How to locate the origin of "Invalid floating point" exception without the debugger?

My system runs for hours without issues.
Suddenly it throws the invalid floating point exception.
It does not happen:
- While running in the debugger
- In all computers

How can I determine where the exception is thrown, without the debugger?
I use Delphi 6.

Solution

By combination of logging and exception tracing. That would mean your system would have to be deployed with debug information. Does not seem a problem for you but sometimes is a problem for box software.

There are a lot of tools to do it, but maybe not all are Delphi-6 compatible still. To name a few:

So you would have to change default exception handler (in TApplication, ExceptProc or whatever - those tools in their sources would show you how to do it) and log floating point exceptions (you would hardly be interested in ALL the possible exceptions now).

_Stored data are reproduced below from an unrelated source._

-- ==== Sys2Proof/Machine/SessionOps.lean ====
section
/-!
DEFINITION. The end of an NSP session and what it takes with it (17_object_dictionary.md R433–R436;
10_hub_memory_and_ordering.md R282; 12_clock_islands.md R325).
-/
namespace Sys2Proof.Machine

/-- A session ends: its slot is free, its locks become abandoned, its transfers are gone (R282, R433, R436). -/
def endSession (n : Nat) (s : State) : State :=
  let s := if s.protection.ruleSession = some n then { s with protection.ruleSession := none } else s
  abandonStaging n (abandonLocks (0x80 + n) (modSession n (fun x => { key := x.key }) s))

/-- Every session of a party ends (R435). -/
def endParty (p : Nat) (s : State) : State :=
  ((List.range 16).filter fun n => (session n s).phase != .free && (session n s).party == p).foldl (fun s n => endSession n s) s

/-- Island that carries a session's frames: 4 network, 5 door bus; the front service connector has none that can be reset. -/
def carrierIsland : Carrier → Nat
  | .network _ _ _ _ => 4
  | .door _ => 5
  | .fs => 0

/-- Masters that an island in reset takes with it: the MAC ports of island 4 (R264, R282). -/
def islandMasters (island : Nat) : List Nat := if island = 4 then [0x60, 0x61] else []

/-- Every session ends (R283). -/
def endSessions (s : State) : State :=
  ((List.range 16).filter fun n => (session n s).phase != .free).foldl (fun s n => endSession n s) s

/-- Sessions carried by an island end when it enters reset, and the locks of its masters become abandoned (R282, R325). -/
def endCarried (island : Nat) (s : State) : State :=
  let ns := (rangeFrom 0 16).filter fun n => match (session n s).carrier with
    | some c => carrierIsland c == island
    | none => false
  (islandMasters island).foldl (fun s m => abandonLocks m s) (ns.foldl (fun s n => endSession n s) s)

end Sys2Proof.Machine
end

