/-- A begun descriptor ends with a status: STATUS and DONE are written and it is counted (R276, R277, Table 10-13). -/
def writeStatus (e : Nat) (b : BegunDescriptor) (status : Nat) (s : State) : State :=
  let s := if descriptorPlace b.address then
      writeDescriptor (b.address + 28) (leBytes 4 b.moved) (writeDescriptor (b.address + 25) (leBytes 1 status) s)
    else s
  modDma e (fun d => { d with
    status := status
    done := if status < 0x10 then satU32 (d.done + 1) else d.done
    failed := if status < 0x10 then d.failed else satU32 (d.failed + 1) }) s

/-- The chain ends: nothing waits in the engine any more, and its releases that waited for its writes take effect. -/
def stopChain (e : Nat) (s : State) : State :=
  settleReleases (0x40 + e) (modDma e (fun d => { d with
    running := false
    starting := false
    behind := []
    ending := none
    waitingLock := false
    lockHeld := none
    buffer := []
    posted := 0
    moved := 0 }) s)

/-- The chain ends with a status of its running descriptor. -/
def endChain (e status : Nat) (s : State) : State :=
  stopChain e (writeStatus e (currentBegun (dmaEngine e s)) status s)

/-- The NSP DOMAIN transfer of a USER chain fails (R295): its next segment is answered 0x09, and so is a reply that waits. -/
def failTransfer (e : Nat) (s : State) : State :=
  match (dmaEngine e s).session with
  | none => s
  | some n =>
    let staging := s.firmware.staging = 1 ∧ s.firmware.bySession = some n
    let s := modSession n (fun x => { x with violated := x.transfer.isSome || !x.snapshots.isEmpty || decide staging }) s
    ((session n s).deferred.map fun d => (d.2.index.toNat, d.2.sub.toNat)).foldl (fun s k => completeReply n k.1 k.2 0x09 s) s

/-- A buffered write was not permitted: every descriptor of the chain without a status receives 0x11 (R296, Table 11-8). -/
def failChain (e status : Nat) (s : State) : State :=
  let x := dmaEngine e s
  stopChain e ((x.behind ++ [currentBegun x]).foldl (fun s b => writeStatus e b status s) (failTransfer e s))

/-- The running descriptor fails: it ends when the lines of the write buffer have drained (R276). -/
def failDescriptor (e status : Nat) (s : State) : State :=
  let s := if status = 0x11 then failTransfer e s else s
  if (dmaEngine e s).buffer.isEmpty then endChain e status s else modDma e (fun d => { d with ending := some status }) s

/-- Status of a descriptor whose acquisition was not granted (Table 10-13, Table 10-15). -/
def lockStatus (r : Nat) : Nat := 0x10 + r

/-- A descriptor starts: with ACQUIRE it takes or waits for its lock (R277); one that lies elsewhere than in SRAM or DRAM, or
unaligned, is a decode error, and one on a DRAM channel out of service is uncorrectable (R261). -/
def startDescriptor (e : Nat) (s : State) : State :=
  let a := (dmaEngine e s).current
  let s := modDma e (fun x => { x with starting := false }) s
  if descriptorPlace a = false then failDescriptor e 0x10 (decodeError (0x40 + e) s)
  else if dramDown a 32 s then failDescriptor e 0x12 s
  else
    let d := descriptorOf e s
    if d.flags.getLsbD 1 then
      let wait := d.flags.getLsbD 2 && decide (d.limit ≠ 0)
      let s := acquireLock (0x40 + e) d.lock wait (modDma e (fun x => { x with waitingLock := true }) s)
      if (dmaEngine e s).waitingLock ∧ waitsForLock (0x40 + e) s = false then
        failDescriptor e (lockStatus (mapVal 0 (0x40 + e) s.hub.lockResults)) s
      else s
    else s

/-- Chains whose head has been written start with their first descriptor (R277). -/
def startChains (s : State) : State :=
  (rangeFrom 0 12).foldl (fun s e => if (dmaEngine e s).starting then startDescriptor e s else s) s

/-- The lock in LOCK is released after the transfer; one that the engine does not own gives its status (Table 10-13). -/
def releaseAfter (e : Nat) (d : DmaDescriptor) (s : State) : State × Nat :=
  if d.flags.getLsbD 3 then
    let own := (lockAt d.lock s).owner == some (0x40 + e)
    (releaseLock (0x40 + e) d.lock s, if own then 0 else 0x24)
  else (s, 0)

/-- Status of a descriptor whose transfer is complete (Table 10-13). -/
def doneStatus (b : BegunDescriptor) : Nat := if b.lock = some true then 0x02 else 0x01

/-- The running descriptor has moved its data: status, then the next one, or the end of the chain (R277). -/
def finishDescriptor (e : Nat) (s : State) : State :=
  let d := descriptorOf e s
  let b := currentBegun (dmaEngine e s)
  let r := releaseAfter e d s
  if r.2 ≠ 0 then endChain e r.2 r.1
  else if d.flags.getLsbD 4 then stopChain e (writeStatus e b (doneStatus b) r.1)
  else startDescriptor e (modDma e (fun x => { x with
    current := d.next
    lockHeld := none
    posted := 0
    moved := 0 }) (writeStatus e b (doneStatus b) r.1))

/-- The oldest descriptor whose lines were still in the buffer is complete (R276, R296). -/
def finishBehind (e : Nat) (b : BegunDescriptor) (rest : List BegunDescriptor) (s : State) : State :=
  let r := releaseAfter e (descriptorAt b.address s) (modDma e (fun x => { x with behind := rest }) s)
  if r.2 ≠ 0 then stopChain e (writeStatus e b r.2 r.1) else writeStatus e b (doneStatus b) r.1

This brings another question: a logging framework. Some libs above are already having it, some would need an extra library. You would already need it now and you would need it even more later.

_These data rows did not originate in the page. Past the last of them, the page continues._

-- ==== Sys2Proof/Machine/TimeSync.lean ====
section
/-!
DEFINITION. The time island: domains, servo, steps (13_plant_network_and_time.md R337–R343).
-/
namespace Sys2Proof.Machine

/-- A domain's record changed, 1 A or 2 B. -/
def modDomain (d : Nat) (f : Domain → Domain) (s : State) : State :=
  if d = 2 then { s with network.time.domainB := f s.network.time.domainB }
  else { s with network.time.domainA := f s.network.time.domainA }

/-- The other domain. -/
def otherDomain (d : Nat) : Nat := if d = 1 then 2 else 1

/-- Modes in which an offset above 1 ms is removed by a step (R340). -/
def stepsTime (s : State) : Bool :=
  match s.modes.mode with
  | .load | .stop | .fault | .provision => true
  | _ => false

/-- Modes in which the time base never steps (R340). -/
def neverSteps (s : State) : Bool := solving s.modes.mode || s.modes.mode == .standby

/-- The state of the time base (Table 13-3) with its alarm (R343). -/
def setTimeState (k : Nat) (s : State) : State :=
  freeAlarm { s with
    network.time.state := k
    network.time.within := 0
    network.time.beyond := 0 }

/-- Every gate list realigns to the time base (R336). -/
def realignGates (s : State) : State :=
  { s with network.ports := mapAll {} (fun _ p => { p with entry := gateEntryAt (timeBase s) p.gates }) s.network.ports }

/-- The time base steps by an offset: waiting launch frames are discarded, the gate lists realign, the step is recorded (R336, R340). -/
def stepTime (off : Int) (s : State) : State :=
  let s := dropLaunches s
  logOther .timeStep [] (realignGates { s with
    network.time.offset := s.network.time.offset + off
    network.time.steps := s.network.time.steps + 1 })

/-- The frequency correction of one Sync interval of 125 ms, within the slew limit in ppm (R340). -/
def slewTime (s : State) : State :=
  let d := drawNat s
  let s := d.2
  let limit : Int := 125 * setSlewLimit s.nsp.settings
  { s with network.time.offset := s.network.time.offset + max (-limit) (min limit (Config.servoStep d.1)) }

/-- The time base has not run below the instant `b` that it has shown (R337). -/
def neverBack (b : Int) (s : State) : State :=
  { s with network.time.offset := max s.network.time.offset (b - Int.ofNat s.network.time.now) }

/-- A Sync message of the followed domain is held against Table 13-3. -/
def judgeOffset (off : Int) (s : State) : State :=
  let t := s.network.time
  let within := if off.natAbs ≤ 100 then t.within + 1 else 0
  let beyond := if 1000 < off.natAbs then t.beyond + 1 else 0
  if t.state = 1 ∧ 8 ≤ within then setTimeState 2 s
  else if t.state = 2 ∧ 8 ≤ beyond then setTimeState 1 s
  else { s with
    network.time.within := min within 8
    network.time.beyond := min beyond 8 }

/-- A domain becomes the selected one: LOCKING, with an event when it takes the place of another (R342, Table 13-3). -/
def selectDomain (d : Nat) (s : State) : State :=
  let old := s.network.time.selected
  let s := setTimeState (if s.network.time.state = 2 ∧ old = d then 2 else 1) { s with network.time.selected := d }
  if old ≠ 0 ∧ old ≠ d then logOther .domainSwitch [old, d] s else s

/-- The selected domain is lost, or its offset is not followed: HOLDOVER when the time base was following (R340, R342). -/
def loseDomain (s : State) : State :=
  if s.network.time.state = 1 ∨ s.network.time.state = 2 then setTimeState 3 s else s

/-- The servo takes a Sync message of the domain that it follows, or begins to follow (R340). DESIGN CHOICE (assumption log 152): an offset
that is followed again clears the alarm "time offset too large". -/
def followDomain (d : Nat) (s : State) : State :=
  let off := offsetFrom d s
  if off.natAbs ≤ 1000000 then
    let s := clearAlarm .timeOffsetTooLarge 0 s
    let s := if s.network.time.state = 1 ∨ s.network.time.state = 2 then s else selectDomain d s
    slewTime (judgeOffset off s)
  else if stepsTime s then
    let s := if s.network.time.state = 1 ∨ s.network.time.state = 2 then s else selectDomain d s
    judgeOffset 0 (stepTime off s)
  else if neverSteps s then raiseAlarm .timeOffsetTooLarge 0 (loseDomain s)
  else s

/-- The servo switches to the other domain without a step, when that one is good and within 1 ms; else HOLDOVER (R342). -/
def switchDomain (d : Nat) (s : State) : State :=
  if (domainOf d s).good = false then loseDomain s
  else if (offsetFrom d s).natAbs ≤ 1000000 then selectDomain d s
  else
    let s := loseDomain s
    if neverSteps s then raiseAlarm .timeOffsetTooLarge 0 s else s

/-- The domain may be followed now: it is the selected one; or none is followed, and it is the preferred one or the preferred
one is not good (R342). -/
def mayFollow (d : Nat) (s : State) : Bool :=
  let t := s.network.time
  let following := t.state == 1 || t.state == 2
  let p := setPreferredDomain s.nsp.settings
  if following then t.selected == d else d == p || !(domainOf p s).good

/-- The domain is enabled, and the islands that serve it run (R341). -/
def domainRuns (d : Nat) (s : State) : Bool := cfgDomainPorts s.nsp.inForce d != 0 && islandUp 4 s && islandUp 6 s

/-- A gPTP message queued at priority 7 of one port (R334). -/
def gptpFrame (p length : Nat) (s : State) : State :=
  enterQueue { ring := ringOf p, dest := none, etherType := 0x88F7, priority := none, length := length, payload := [] } p s

/-- Ports of an instance (0x6021:03). -/
def domainPorts (d : Nat) (s : State) : List Nat := (rangeFrom 1 4).filter fun p => (cfgDomainPorts s.nsp.inForce d).testBit (p - 1)

/-- A two-step Sync leaves on a port: the Sync and its Follow_Up (R341). -/
def sendSync (p : Nat) (s : State) : State := gptpFrame p 94 (gptpFrame p 64 s)

/-- A Sync that was received is relayed on the instance's other ports; the port that it came on is a free value (R333, R341; assumption
log 153). -/
def relaySync (d : Nat) (s : State) : State :=
  let r := drawNat s
  ((domainPorts d s).filter fun p => p != r.1 % 4 + 1).foldl (fun s p => sendSync p s) r.2

/-- SYNC_RECEIVED (R340–R342): the time base does not run backwards but by a step (R337). -/
def execSyncReceived (domain : Fin 2) (grandmaster : BitVec 64) (offset : Int) (t : Nat) (s : State) :
    Host.Outcome State Fault Refusal :=
  let shown := Int.ofNat s.network.time.now + s.network.time.offset
  let s := atTime t s
  let d := domain.val + 1
  if domainRuns d s then
    let s := relaySync d (modDomain d (fun x => { x with
      good := true
      grandmaster := grandmaster
      offset := offset
      goodSince := if x.good then x.goodSince else s.network.time.now }) s)
    let r := if mayFollow d s then followDomain d s else s
    .next (if r.network.time.steps = s.network.time.steps then neverBack shown r else r)
  else .next s

/-- SYNC_RECEIPT_TIMEOUT (R342): the domain is no longer good; the followed one is left. -/
def execSyncReceiptTimeout (domain : Fin 2) (s : State) : Host.Outcome State Fault Refusal :=
  let d := domain.val + 1
  if (domainOf d s).good then
    let s := modDomain d (fun x => { x with good := false }) s
    let t := s.network.time
    .next (if (t.state = 1 ∨ t.state = 2) ∧ t.selected = d then switchDomain (otherDomain d) s else s)
  else .next s

/-- DOMAIN_REVERT (R342): back to the preferred domain, good for 10 s. -/
def execDomainRevert (s : State) : Host.Outcome State Fault Refusal :=
  let t := s.network.time
  let p := setPreferredDomain s.nsp.settings
  let x := domainOf p s
  if setRevertive s.nsp.settings ∧ x.good ∧ x.goodSince + 10000000000 ≤ t.now ∧ (t.state = 1 ∨ t.state = 2) ∧
      t.selected ≠ p ∧ (offsetFrom p s).natAbs ≤ 1000000 then
    .next (selectDomain p s)
  else .next s

/-- HOLDOVER_EXPIRY (R343): the time base is FREE. -/
def execHoldoverExpiry (s : State) : Host.Outcome State Fault Refusal :=
  if s.network.time.state = 3 then .next (setTimeState 0 { s with network.time.selected := 0 }) else .next s

/-- Domain that a commanded step takes: the selected one, else a good one, the preferred one first. -/
def stepDomain (s : State) : Option Nat :=
  let p := setPreferredDomain s.nsp.settings
  let t := s.network.time.selected
  if t ≠ 0 ∧ (domainOf t s).good then some t
  else if (domainOf p s).good then some p
  else if (domainOf (otherDomain p) s).good then some (otherDomain p)
  else none

/-- A write to 0x6020:0B (R340): accepted in STOP only; the state, and its NSP status. -/
def commandStep (s : State) : State × Nat :=
  if s.modes.mode ≠ .stop then (s, 0x06)
  else match stepDomain s with
    | some d =>
      let s := stepTime (offsetFrom d s) s
      (if s.network.time.state = 1 ∨ s.network.time.state = 2 then s else selectDomain d s, 0x00)
    | none => (s, 0x0D)

/-- TIME_STEP (R340). -/
def execTimeStep (value : BitVec 8) (s : State) : Host.Outcome State Fault Refusal :=
  if value = 1 then .next (commandStep s).1 else .next s

/-- PEER_DELAY_TIMER (R341): the delay of a port is measured, for every instance that uses the port. -/
def execPeerDelayTimer (port : Fin 4) (delay : Nat) (s : State) : Host.Outcome State Fault Refusal :=
  let p := port.val + 1
  if linkCarries (Machine.port p s) ∧ islandUp 4 s then
    .next ([1, 2].foldl (fun s d =>
      if (cfgDomainPorts s.nsp.inForce d).testBit port.val then
        modDomain d (fun x => { x with linkDelay := mapPut 0 p delay x.linkDelay }) s
      else s) s)
  else .next s

/-- GRANDMASTER_SYNC_TIMER (R341): a grandmaster sends a two-step Sync on the instance's ports. It is grandmaster while its
priority1 is below 255 and no Sync of another reaches it. -/
def execGrandmasterSyncTimer (domain : Fin 2) (t : Nat) (s : State) : Host.Outcome State Fault Refusal :=
  let s := atTime t s
  let d := domain.val + 1
  let e := s.nsp.inForce
  if domainRuns d s ∧ cfgPriority1 e d < 255 ∧ (domainOf d s).good = false then
    let s := (domainPorts d s).foldl (fun s p => sendSync p s) s
    .next (modDomain d (fun x => { x with syncSent := x.syncSent + 1 }) s)
  else .next s

end Sys2Proof.Machine
end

Now you run your service for a while and it keeps saving all FP-related exceptions with their stack traces. IF you compiled it with some optimizations disabled (like "always generate stack frame") it would probably also show some local variables and parameters along the way.

If you re lucky - that would be enough for you to understand how the error happens. But most probably you would see the immediate error condition, but not how they developed from failed initial assumptions.

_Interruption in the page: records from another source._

-- ==== Sys2Proof/Machine/Nsp.lean ====
section
/-!
DEFINITION. NSP requests: carriers, frame checks, sessions, and the meanings of the NSP commands (17_object_dictionary.md
R428–R445; 11_protection_and_lifecycle.md R310).
-/
namespace Sys2Proof.Machine

/-! ### Operation codes (Table 17-5) -/

/-- READ. -/
def opRead : Nat := 0x01
/-- WRITE. -/
def opWrite : Nat := 0x02
/-- GROUP READ. -/
def opGroupRead : Nat := 0x03
/-- GROUP WRITE. -/
def opGroupWrite : Nat := 0x04
/-- DESCRIBE. -/
def opDescribe : Nat := 0x05
/-- DATA READ. -/
def opDataRead : Nat := 0x10
/-- DATA WRITE. -/
def opDataWrite : Nat := 0x11
/-- DATA WRITE MASKED. -/
def opDataMasked : Nat := 0x12
/-- OPEN. -/
def opOpen : Nat := 0x20
/-- PROVE. -/
def opProve : Nat := 0x21
/-- CLOSE. -/
def opClose : Nat := 0x22
/-- KEEPALIVE. -/
def opKeepalive : Nat := 0x23
/-- ABORT. -/
def opAbort : Nat := 0x24

/-- Operations that name an entry (Table 17-5). -/
def hasEntry (op : Nat) : Bool := op == opRead || op == opWrite || op == opDescribe

/-- Operations with an empty request body (Table 17-5). -/
def emptyBody (op : Nat) : Bool := op == opRead || op == opDescribe || op == opDataRead || 0x21 ≤ op

/-- DATA operations (R437). -/
def isData (op : Nat) : Bool := op == opDataRead || op == opDataWrite || op == opDataMasked

/-- Reads: READ, GROUP READ, DESCRIBE, DATA READ (R435). -/
def isReading (op : Nat) : Bool := op == opRead || op == opGroupRead || op == opDescribe || op == opDataRead

/-! ### Carriers -/

/-- Two sources are one (R433): ring, address and port; channel; the USB connection. -/
def sameSource (a : Option Carrier) (b : Carrier) : Bool :=
  match a, b with
  | some (.network r x p _), .network r' x' p' _ => r == r' && x == x' && p == p'
  | some (.door c), .door c' => c == c'
  | some .fs, .fs => true
  | _, _ => false

/-- Prefix length of a ring (0x1021:02, :04). -/
def ringPrefix (e : Entries) (r : Bool) : Nat := if r then cfgPrefixB e else cfgPrefixA e

/-- The source of a datagram lies within the prefix of its ring. -/
def inPrefix (e : Entries) (r : Bool) (a : BitVec 32) : Bool :=
  a.toNat / 2 ^ (32 - ringPrefix e r) == ringAddress e r / 2 ^ (32 - ringPrefix e r)

/-- NSP requests are taken from a carrier (R81, R310, R319, Table 17-3): its island runs, the module is IN_SERVICE but on FS, the
ring has an address, a USB host is attached. -/
def carrierUp (c : Carrier) (s : State) : Bool :=
  nspUp s && islandUp 2 s && match c with
    | .network r _ _ _ => s.protection.lifecycle == .inService && islandUp 4 s && ringAddress s.nsp.inForce r != 0
    | .door k => s.protection.lifecycle == .inService && islandUp 5 s && channelUsed s.nsp.inForce k.val
    | .fs => s.front.fsAttached

/-- A datagram from outside the prefix with no gateway to answer through is discarded (R429). -/
def unanswerable (c : Carrier) (s : State) : Bool :=
  match c with
  | .network r a _ _ => !inPrefix s.nsp.inForce r a && cfgGateway s.nsp.inForce == 0
  | _ => false

/-- The request leaves the hand-over of its carrier. -/
def takeRequest (c : Carrier) (s : State) : State :=
  match c with
  | .network _ _ _ _ => takeNet 0x0800 s
  | .door k => { s with doors.handed := s.doors.handed.eraseP fun p => p.1 == k.val }
  | .fs => s

/-! ### Frame checks -/

/-- A frame is discarded and counted in 0x1020:03. -/
def discardFrame (s : State) : State := { s with nsp.discarded := satU32 (s.nsp.discarded + 1) }

/-- The first two rows of Table 17-6. The body of a frame that is not discarded has LENGTH bytes. -/
def badFrame (q : NspReq) : Bool :=
  decide (q.frameLength < 24) || decide (1472 < q.frameLength) || q.version != 1 || decide (1440 < q.length) ||
    q.frameLength != 24 + q.length + (if q.session = 0xFF then 0 else 8) || q.body.length != q.length

/-- FLAGS bit REPLY. -/
def isReply (q : NspReq) : Bool := q.flags.getLsbD 0

/-- FLAGS bit ORDERED. -/
def isOrdered (q : NspReq) : Bool := q.flags.getLsbD 1

/-- FLAGS bit ACTIVE. -/
def isActive (q : NspReq) : Bool := q.flags.getLsbD 2

/-- FLAGS bit LAST. -/
def isLast (q : NspReq) : Bool := q.flags.getLsbD 3

/-- The request names a DOMAIN entry. -/
def namesDomain (op : Nat) (q : NspReq) : Bool :=
  (op == opRead || op == opWrite) && match entryAt q.index.toNat q.sub.toNat with
    | some e => e.type == 10
    | none => false

/-- A field marked zero is not zero, or ACTIVE stands on another operation than READ and GROUP READ (Table 17-4, Table 17-6). -/
def badFields (op : Nat) (q : NspReq) : Bool :=
  q.reserved != 0 || q.status != 0 || decide (16 ≤ q.flags.toNat) ||
    (isActive q && op != opRead && op != opGroupRead) ||
    (!hasEntry op && (q.index != 0 || q.sub != 0)) ||
    (!isData op && !namesDomain op q && (q.offset != 0 || q.total != 0)) ||
    (emptyBody op && q.length != 0)

/-- Items of a GROUP READ: index and subindex; none where they do not fill the body (Table 17-5). -/
def readItems : Nat → List Byte → Option (List (Nat × Nat))
  | 0, [] => some []
  | 0, _ :: _ => none
  | k + 1, a :: b :: c :: l => (readItems k l).map fun r => (a.toNat + 256 * b.toNat, c.toNat) :: r
  | _ + 1, _ => none

/-- Items of a GROUP WRITE: index, subindex and value; none where they do not fill the body (Table 17-5). -/
def writeItems : Nat → List Byte → Option (List (Nat × Nat × List Byte))
  | 0, [] => some []
  | 0, _ :: _ => none
  | k + 1, a :: b :: c :: d :: l =>
    if l.length < d.toNat then none
    else (writeItems k (l.drop d.toNat)).map fun r => (a.toNat + 256 * b.toNat, c.toNat, l.take d.toNat) :: r
  | _ + 1, _ => none

/-- Items of a group body with its COUNT, 1 to 64 (Table 17-6); a GROUP READ's have no value. -/
def groupItems (op : Nat) (body : List Byte) : Option (List (Nat × Nat × List Byte)) :=
  match body with
  | [] => none
  | n :: l =>
    if n.toNat = 0 ∨ 64 < n.toNat then none
    else if op = opGroupRead then (readItems n.toNat l).map fun r => r.map fun p => (p.1, p.2, [])
    else writeItems n.toNat l

/-- The item names a DOMAIN or RW2 entry (Table 17-6). -/
def groupBars (i : Nat × Nat × List Byte) : Bool :=
  match entryAt i.1 i.2.1 with
  | some e => e.type == 10 || e.access == 5
  | none => false

/-- Index of the first item that satisfies a test. -/
def firstItem {α : Type} (f : α → Bool) : Nat → List α → Option Nat
  | _, [] => none
  | k, x :: l => if f x then some k else firstItem f (k + 1) l

/-- Words of a DATA request whose counts are wrong, or that run past the data store (Table 17-6). -/
def dataRefusal (op : Nat) (q : NspReq) : Option Nat :=
  let most := if op = opDataMasked then 240 else 480
  let size := if op = opDataRead then 0 else if op = opDataMasked then 6 * q.total else 3 * q.total
  if q.total = 0 ∨ most < q.total ∨ q.length ≠ size then some 0x0E
  else if 0xFFFFF < q.offset + q.total - 1 then some 0x05
  else none

/-! ### Rights -/

/-- Entries that a decommissioned module lets read: identity, lifecycle, quilt (R310). -/
def decommissionedReads (index : Nat) : Bool :=
  (decide (0x1000 ≤ index) && decide (index ≤ 0x1002)) || index == 0x5000 || (decide (0xA010 ≤ index) && decide (index ≤ 0xA01F))

/-- The session's party may make the request (R310, R435). `items` are the entries that it names. -/
def mayAsk (n op : Nat) (items : List (Nat × Nat)) (s : State) : Bool :=
  let p := (session n s).party
  let keys := items.map fun i => i.1 * 256 + i.2
  if 0x21 ≤ op then true
  else if s.protection.lifecycle = .decommissioned then
    if isReading op then op != opDataRead && items.all fun i => decommissionedReads i.1
    else op == opWrite && keys == [0x500002]
  else isReading op || p == 0 || hasRight p 0 s || hasRight p 1 s || (!isData op && keys.all isSelector)

/-! ### The operations -/

/-- A reply to a request with a status and a body. -/
def replyTo (op : Nat) (q : NspReq) (status : Nat) (body : List Byte) : NspReply :=
  { op := op, session := q.session, seq := q.seq, status := status, index := q.index, sub := q.sub, offset := q.offset,
    total := q.total, body := body }

/-- A snapshot of a DOMAIN value is taken (R436): what reading destroys is consumed, and the quilt is read from its cursor. -/
def takeSnapshot (n : Nat) (active : Bool) (e : EntryDesc) (s : State) : State × ReadSnapshot :=
  let i := BitVec.ofNat 16 e.index
  let b := BitVec.ofNat 8 e.sub
  if e.index = 0x8041 then
    let r := takeEvents (selected n 0x804003 s) s
    (r.1, { index := i, sub := b, data := r.2 })
  else if e.index = 0xA010 then
    let cursor := entryInt s.nsp.settings 0xA010 0x02 0 0 0
    let r := quiltSnapshot (BitVec.ofInt 32 cursor) (selected n 0xA01003 s) (selected n 0xA01004 s) s.quilt
    (modSession n (fun x => { x with skipped := r.2.1 }) s, { index := i, sub := b, data := r.1, cursor := some r.2.2 })
  else
    let r := entryValue n active e s
    (r.1, { index := i, sub := b, data := r.2 })

/-- The last segment of a snapshot has been sent: the snapshot ends, and the quilt's cursor moves (R436, R475). -/
def endSnapshot (n : Nat) (x : ReadSnapshot) (s : State) : State :=
  let s := modSession n (fun y => { y with
    snapshots := y.snapshots.filter fun z => !(z.index == x.index && z.sub == x.sub) }) s
  match x.cursor with
  | some c => writeSetting (ekey 0xA010 0x02 0 0) 0 (Int.ofNat c.toNat) s
  | none => s

/-- One segment of a DOMAIN read (R436). A non-zero OFFSET without a snapshot is answered 0x10 (assumption log 74). -/
def readSegment (n : Nat) (active : Bool) (offset : Nat) (e : EntryDesc) (r : NspReply) (s : State) : State × NspReply :=
  let found : Option (State × ReadSnapshot) :=
    if offset = 0 then
      let t := takeSnapshot n active e s
      some (keepSnapshot n t.2 t.1, t.2)
    else ((session n s).snapshots.find? fun z => z.index.toNat == e.index && z.sub.toNat == e.sub).map fun x => (s, x)
  if (session n s).violated then (endViolated n s, { r with status := 0x09 })
  else match found with
  | none => (s, { r with status := 0x10 })
  | some (s', x) =>
    if x.data.length < offset then (s, { r with status := 0x05 })
    else
      let last := decide (x.data.length ≤ offset + 1440)
      (if last then endSnapshot n x s' else s',
        { r with status := 0x00, total := x.data.length, last := last, body := slice offset 1440 x.data })

/-- READ (R422, R436). -/
def doRead (n : Nat) (q : NspReq) (s : State) : State × NspReply :=
  let r := replyTo opRead q 0x00 []
  match entryAt q.index.toNat q.sub.toNat with
  | none => (s, { r with status := 0x01 })
  | some e =>
    if e.access = 3 then (s, { r with status := 0x03 })
    else if e.type = 10 then readSegment n (isActive q) q.offset e r s
    else
      let v := entryValue n (isActive q) e s
      (v.1, { r with body := v.2 })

In that case you would at least have the stack trace (execution path) to the error (or few paths to a few similar errors that you know think being one). At that point you shift your main effort into logging. Knowing your execution path you can log all the interesting functions parameter and local variables along the execution path and see how those variables get abnormal values before the logged exception (and how values are normal if now exception happens).

You would have to do several iterations, first expanding your search down the call stack, adding more params and vars to log, and maybe including some side-by routines to the logging, that are not directly in the call stack but were called before the exception and were affecting local vars values before the error.